**Requirement**
The lines from the top of the listing through the one containing "Sys2Proof.Machine.execModulusStage tag body s" are to be retyped exactly, with no other lines.
Top of Given records
-- ==== Sys2Proof/Machine/Dispatch.lean ====
section
/-! DEFINITION. The meaning of each command, one arm a constructor. -/

namespace Sys2Proof.Machine

def exec (i : Instr) (s : State) : Host.Outcome State Fault Refusal :=
  match i with
  | .axisSetup tag body => Sys2Proof.Machine.execAxisSetup tag body s
  | .axisRun tag body => Sys2Proof.Machine.execAxisRun tag body s
  | .axisHalt tag body => Sys2Proof.Machine.execAxisHalt tag body s
  | .axisZero tag body => Sys2Proof.Machine.execAxisZero tag body s
  | .axisHome tag body => Sys2Proof.Machine.execAxisHome tag body s
  | .modulusStage tag body => Sys2Proof.Machine.execModulusStage tag body s
  | .axisRead tag body => Sys2Proof.Machine.execAxisRead tag body s
  | .cuePut tag body => Sys2Proof.Machine.execCuePut tag body s
  | .groupPut tag body => Sys2Proof.Machine.execGroupPut tag body s
  | .cueCancel tag body => Sys2Proof.Machine.execCueCancel tag body s
  | .groupCancel tag body => Sys2Proof.Machine.execGroupCancel tag body s
  | .cueRead tag body => Sys2Proof.Machine.execCueRead tag body s
  | .listRead tag body => Sys2Proof.Machine.execListRead tag body s
  | .marksSet tag body => Sys2Proof.Machine.execMarksSet tag body s
  | .arm tag body => Sys2Proof.Machine.execArm tag body s
  | .disarm tag body => Sys2Proof.Machine.execDisarm tag body s
  | .hold tag body => Sys2Proof.Machine.execHold tag body s
  | .release tag body => Sys2Proof.Machine.execRelease tag body s
  | .seqRead tag body => Sys2Proof.Machine.execSeqRead tag body s
  | .outcomesRead tag body => Sys2Proof.Machine.execOutcomesRead tag body s
  | .captureSetup tag body => Sys2Proof.Machine.execCaptureSetup tag body s
  | .capturesRead tag body => Sys2Proof.Machine.execCapturesRead tag body s
  | .camLoad tag body => Sys2Proof.Machine.execCamLoad tag body s
  | .camRead tag body => Sys2Proof.Machine.execCamRead tag body s
  | .lineSetup tag body => Sys2Proof.Machine.execLineSetup tag body s
  | .linesEnable tag body => Sys2Proof.Machine.execLinesEnable tag body s
  | .linesSet tag body => Sys2Proof.Machine.execLinesSet tag body s
  | .linesRead tag body => Sys2Proof.Machine.execLinesRead tag body s
  | .inputSetup tag body => Sys2Proof.Machine.execInputSetup tag body s
  | .limitsSet tag body => Sys2Proof.Machine.execLimitsSet tag body s
  | .faultRead tag body => Sys2Proof.Machine.execFaultRead tag body s
  | .resume tag body => Sys2Proof.Machine.execResume tag body s
  | .eventEnable tag body => Sys2Proof.Machine.execEventEnable tag body s
  | .eventRead tag body => Sys2Proof.Machine.execEventRead tag body s
  | .eventClear tag body => Sys2Proof.Machine.execEventClear tag body s
  | .noticeOrder tag body => Sys2Proof.Machine.execNoticeOrder tag body s
  | .storeSave tag body => Sys2Proof.Machine.execStoreSave tag body s
  | .storeErase tag body => Sys2Proof.Machine.execStoreErase tag body s
  | .storeRead tag body => Sys2Proof.Machine.execStoreRead tag body s
  | .restart tag body => Sys2Proof.Machine.execRestart tag body s
  | .unknownKindRequest tag kind body => Sys2Proof.Machine.execUnknownKindRequest tag kind body s
  | .receiveCharacter byte stopHigh => Sys2Proof.Machine.execReceiveCharacter byte stopHigh s
  | .gapTimerExpiry => Sys2Proof.Machine.execGapTimerExpiry s
  | .frameSent => Sys2Proof.Machine.execFrameSent s
  | .restartBegin => Sys2Proof.Machine.execRestartBegin s
  | .fullReset => Sys2Proof.Machine.execFullReset s
  | .startUp cfg0 cfg1 cfg2 => Sys2Proof.Machine.execStartUp cfg0 cfg1 cfg2 s
  | .storeOperationEnd => Sys2Proof.Machine.execStoreOperationEnd s
  | .inputRawChange input high => Sys2Proof.Machine.execInputRawChange input high s
  | .inputEdgeAccepted input => Sys2Proof.Machine.execInputEdgeAccepted input s
  | .timebaseCount => Sys2Proof.Machine.execTimebaseCount s
  | .speedSample => Sys2Proof.Machine.execSpeedSample s
  | .leadArrival => Sys2Proof.Machine.execLeadArrival s
  | .windowArrival => Sys2Proof.Machine.execWindowArrival s
  | .trailArrival => Sys2Proof.Machine.execTrailArrival s
  | .trailExpiry line => Sys2Proof.Machine.execTrailExpiry line s
  | .profileSwap => Sys2Proof.Machine.execProfileSwap s
  | .pinSampleChange line high => Sys2Proof.Machine.execPinSampleChange line high s
  | .mismatchTimeout line => Sys2Proof.Machine.execMismatchTimeout line s
  | .supplyCrossing millivolts => Sys2Proof.Machine.execSupplyCrossing millivolts s
  | .silenceExpiry => Sys2Proof.Machine.execSilenceExpiry s
  | .conditionBegin cond => Sys2Proof.Machine.execConditionBegin cond s
  | .conditionEnd cond => Sys2Proof.Machine.execConditionEnd cond s

end Sys2Proof.Machine
end

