/-- The entry of a condition in the present set after LIMITS_SET, from the entry before it and whether the condition stood
reported before and after: the oldest report about it, if it is an ending, has been taken (R129, R140). -/
def entryAfterLimits (s : State) (c : Condition) (entry before after : Bool) : Bool :=
  entry && match s.faults.inbox.find? fun r => decide (r.cond = c) with
    | some r => r.begins
    | none => !before || after

/-- The cue list has been put in key order against a lead point: the same cues, in key order, equal keys in the order they had
(R29). -/
def Reordered (lead : Key) (old new : List Listed) : Prop :=
  new.Perm old ∧ new.Pairwise (fun x y => keyBefore lead y.key x.key = false) ∧
    ∀ k : Key, new.filter (fun x => decide (x.key = k)) = old.filter fun x => decide (x.key = k)

/-- The blocks have taken a position jump to a key, in IDLE, with some further events: nothing waits that was handed over before
the jump, and the jump hands over no arrival and no boundary; every episode is closed, every track recomputed, every COUNTS
trail ended, nothing fires.  With no arrival waiting before it, the list is in the new key order without the cues beyond the
horizon, which have their EXPIRED records and SKIPPED (R16, R29, R78, R115). -/
def Jumped (key : Key) (more : List EventSource) (s t : State) : Prop :=
  t.cues.arrivals = [] ∧ t.capture.arrivals = [] ∧ t.outs.arrivals = [] ∧ t.cams.boundaries = 0 ∧ t.cues.lead = key ∧
    t.seq = { s.seq with log := t.seq.log } ∧ (∀ ch : Fin 4, t.capture.channels[ch].episode = .closed) ∧
    (∀ n : Fin 8, t.cams.tracks[n] = recomputeTrack t.axis (swappedTrack s n)) ∧
    LinesAre (fun n => match s.outs.lines[n].trail with
      | some (.counts _) => { s.outs.lines[n] with trail := none, cue := false }
      | _ => s.outs.lines[n]) t ∧
    (s.cues.arrivals = [] → s.capture.arrivals = [] →
      (∀ ch : Fin 4, t.capture.channels[ch] = { s.capture.channels[ch] with episode := .closed }) ∧
      ∃ l gone, Reordered key s.cues.list l ∧ gone = l.filter (fun x => beyondHorizon key x.key) ∧
        t.cues = { s.cues with lead := key, list := l.filter fun x => !beyondHorizon key x.key } ∧
        t.seq.log = logAfter (gone.map (expiredRecord key s)) s ∧
        Raised (swapsRaised s ++ expiryRaised gone.length s ++ marksRaised s.cues t.cues ++ more) s t)

/-- IN2 released from INDEX, its filter time kept (R13, R15). -/
def released (i : InLine) : InLine := { i with fn := .general, edgeMode := .never }

/-! ## Refusals -/

/-- The first of some checks that fails, in their order, and the code it is refused with. -/
def FirstFails : List (Prop × Code) → Code → Prop
  | [], _ => False
  | (p, c) :: rest, d => p ∧ c = d ∨ ¬ p ∧ FirstFails rest d

/-- A request of a kind whose checks fail is answered with the code of the first that fails, and changes nothing. -/
def RefusedInOrder (c : Instr) (tag kind : Byte) (checks : List (Prop × Code)) (s : State) : Prop :=
  ∀ code, FirstFails checks code →
    ∃ t, exec c s = .next t ∧ Answered tag kind code false [] s t ∧ KeptBut [] s t

/-- A position is at or above the modulus in force, or a staged one (R10). -/
abbrev AboveModuli (a : Axis) (p : Nat) : Prop := a.cfg.modulus ≤ p ∨ ∃ m ∈ a.staged, m ≤ p

/-- A cue's fields as a request carries them hold a value out of range (R30, R84, section 11.5). -/
abbrev CueOutOfRange (lines : LineSet) (action options : Byte) (width : Nat) (count period : Byte) : Prop :=
  lines = 0#16 ∨ 3 < action.toNat ∨ 32 ≤ options.toNat ∨ (action = 3#8 ∧ options.getLsbD 0 = false) ∨
    (action ≠ 3#8 ∧ options.getLsbD 0 = true) ∨ (options.getLsbD 0 = true ∧ width = 0) ∨
    (options.getLsbD 2 = true ∧ (count = 0#8 ∨ period = 0#8))

/-- A line of a set is not owned by CUE. -/
abbrev NotCueOwned (lines : LineSet) (s : State) : Prop :=
  ∃ n : Fin 16, inSet lines n = true ∧ s.outs.lines[n].cfg.owner ≠ .cue

/-! ## The length a kind calls for -/

/-- The body length that a known kind calls for, the two variable ones reckoned from the count byte (R173, section 11.5). -/
def lengthCalledFor (kind : Byte) (body : List Byte) : Option Nat :=
  if kind = 0x11#8 then (body[3]?).map fun n => 4 + 13 * n.toNat
  else if kind = 0x38#8 then (body[5]?).map fun c => 6 + 8 * c.toNat
  else if kind ∈ [0x02#8, 0x03#8, 0x04#8, 0x07#8, 0x20#8, 0x21#8, 0x22#8, 0x23#8, 0x24#8, 0x43#8, 0x51#8, 0x61#8,
      0x72#8, 0x7F#8] then some 0
  else if kind ∈ [0x12#8, 0x13#8, 0x14#8, 0x15#8, 0x25#8, 0x31#8, 0x39#8, 0x71#8] then some 1
  else if kind ∈ [0x52#8, 0x62#8, 0x70#8] then some 2
  else if kind = 0x63#8 then some 3
  else if kind ∈ [0x05#8, 0x06#8, 0x16#8, 0x41#8, 0x42#8, 0x44#8, 0x60#8] then some 4
  else if kind ∈ [0x01#8, 0x40#8] then some 6
  else if kind = 0x50#8 then some 7
  else if kind = 0x10#8 then some 16
  else if kind = 0x30#8 then some 17
  else none
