-- ==== Sys2Proof/Certificates/Slice0/Obligations.lean ====
section
/-! DEFINITION. The statements for the provers. -/

open Sys2Proof Sys2Proof.Machine

/-! ## The step, and every command -/

/-- A step takes the command at the front of the queue (the model's queue, notes/assumptions/1). -/
def Obligations.StepRunsFrontCommand : Prop :=
  ∀ (c : Instr) (rest : List Instr) (s : State), s.pending = c :: rest →
    step s = exec c { s with pending := rest }

/-- On an empty queue a step runs the command that is due, and when none is due lets one microsecond pass, or nothing while the
part is held in reset; what the stamp before had taken is forgotten and nothing else changes (DESIGN CHOICE,
notes/assumptions/2, 6, 22; R1). -/
def Obligations.EmptyQueueStepTakesDueCommandOrPassesTime : Prop :=
  ∀ s : State, s.pending = [] →
    (∀ c, dueCommand s = some c → step s = exec c s) ∧
      (dueCommand s = none → step s = .next (match s.phase with
        | .held => s
        | .running => { s with
            stamp := s.stamp + 1#32
            axis := { s.axis with takenA := false, takenB := false, timebaseTaken := false }
            checkpoint := none }))

/-- Every command goes on in every state, and leaves the queue as it found it. -/
def Obligations.EveryCommandGoesOn : Prop :=
  ∀ (c : Instr) (s : State), ∃ t, exec c s = .next t ∧ t.pending = s.pending

/-! ## The machine axis -/

/-- AXIS_RUN and AXIS_HALT (R5). -/
def Obligations.AxisRunAndHaltSetRunState : Prop :=
  ∀ (tag : Byte) (s : State), Ready s →
    (∃ t, exec (.axisRun tag []) s = .next t ∧ Answered tag 0x02#8 .ok false [] s t ∧
      AxisIs { s.axis with running := true } t ∧ KeptBut [.axis] s t) ∧
    (∃ t, exec (.axisHalt tag []) s = .next t ∧ Answered tag 0x03#8 .ok false [] s t ∧
      AxisIs { s.axis with running := false } t ∧ KeptBut [.axis] s t)

/-- AXIS_SETUP that passes its checks (R12).  That the decoder it selects has seen no edge of the present stamp is the model's
choice (takenA, takenB, notes/assumptions/6). -/
def Obligations.AxisSetupWritesSettings : Prop :=
  ∀ (tag source k m3 m2 m1 m0 : Byte) (src : AxisSource) (m : Nat) (s : State),
    Ready s → s.seq.state = .idle → axisSourceOf source = some src → k.toNat ≤ 12 → m = num32 m3 m2 m1 m0 →
    16 ≤ m → m ≤ 4000000 →
    (src = .timebase ∨ axisInputFree s.ins[0] = true ∧ axisInputFree s.ins[1] = true) →
    (∀ b ∈ boundSet s, b < m) → queuedGroups s.cues = [] → s.axis.current.pos < m → s.axis.lead.pos < m →
    ∃ t, exec (.axisSetup tag [source, k, m3, m2, m1, m0]) s = .next t ∧ Answered tag 0x01#8 .ok false [] s t ∧
      AxisIs { s.axis with
        cfg := ⟨src, k.toNat, m, s.axis.cfg.home⟩, staged := none, running := false, homing := false,
        takenA := false, takenB := false,
        pairA := if src = .timebase then s.axis.pairA else s.ins[0].accepted,
        pairB := if src = .timebase then s.axis.pairB else s.ins[1].accepted } t ∧
      t.ins[0] = (if src ≠ .timebase then { s.ins[0] with fn := .axisA }
        else if s.ins[0].fn = .axisA then { s.ins[0] with fn := .general, edgeMode := .never } else s.ins[0]) ∧
      t.ins[1] = (if src ≠ .timebase then { s.ins[1] with fn := .axisB }
        else if s.ins[1].fn = .axisB then { s.ins[1] with fn := .general, edgeMode := .never } else s.ins[1]) ∧
      t.ins[2] = (if s.axis.homing then { s.ins[2] with fn := .general, edgeMode := .never } else s.ins[2]) ∧
      (∀ n : Fin 8, 3 ≤ n.val → t.ins[n] = s.ins[n]) ∧
      (∀ n : Fin 8, t.cams.tracks[n] = recomputeTrack t.axis s.cams.tracks[n]) ∧
      t.cams.boundaries = s.cams.boundaries ∧ KeptBut [.axis, .inputs, .cams] s t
Bottom of Given records
**Solved problem**
-- ==== Sys2Proof/Machine/Dispatch.lean ====
section
/-! DEFINITION. The meaning of each command, one arm a constructor. -/

namespace Sys2Proof.Machine

def exec (i : Instr) (s : State) : Host.Outcome State Fault Refusal :=
  match i with
  | .axisSetup tag body => Sys2Proof.Machine.execAxisSetup tag body s
  | .axisRun tag body => Sys2Proof.Machine.execAxisRun tag body s
  | .axisHalt tag body => Sys2Proof.Machine.execAxisHalt tag body s
  | .axisZero tag body => Sys2Proof.Machine.execAxisZero tag body s
  | .axisHome tag body => Sys2Proof.Machine.execAxisHome tag body s
  | .modulusStage tag body => Sys2Proof.Machine.execModulusStage tag body s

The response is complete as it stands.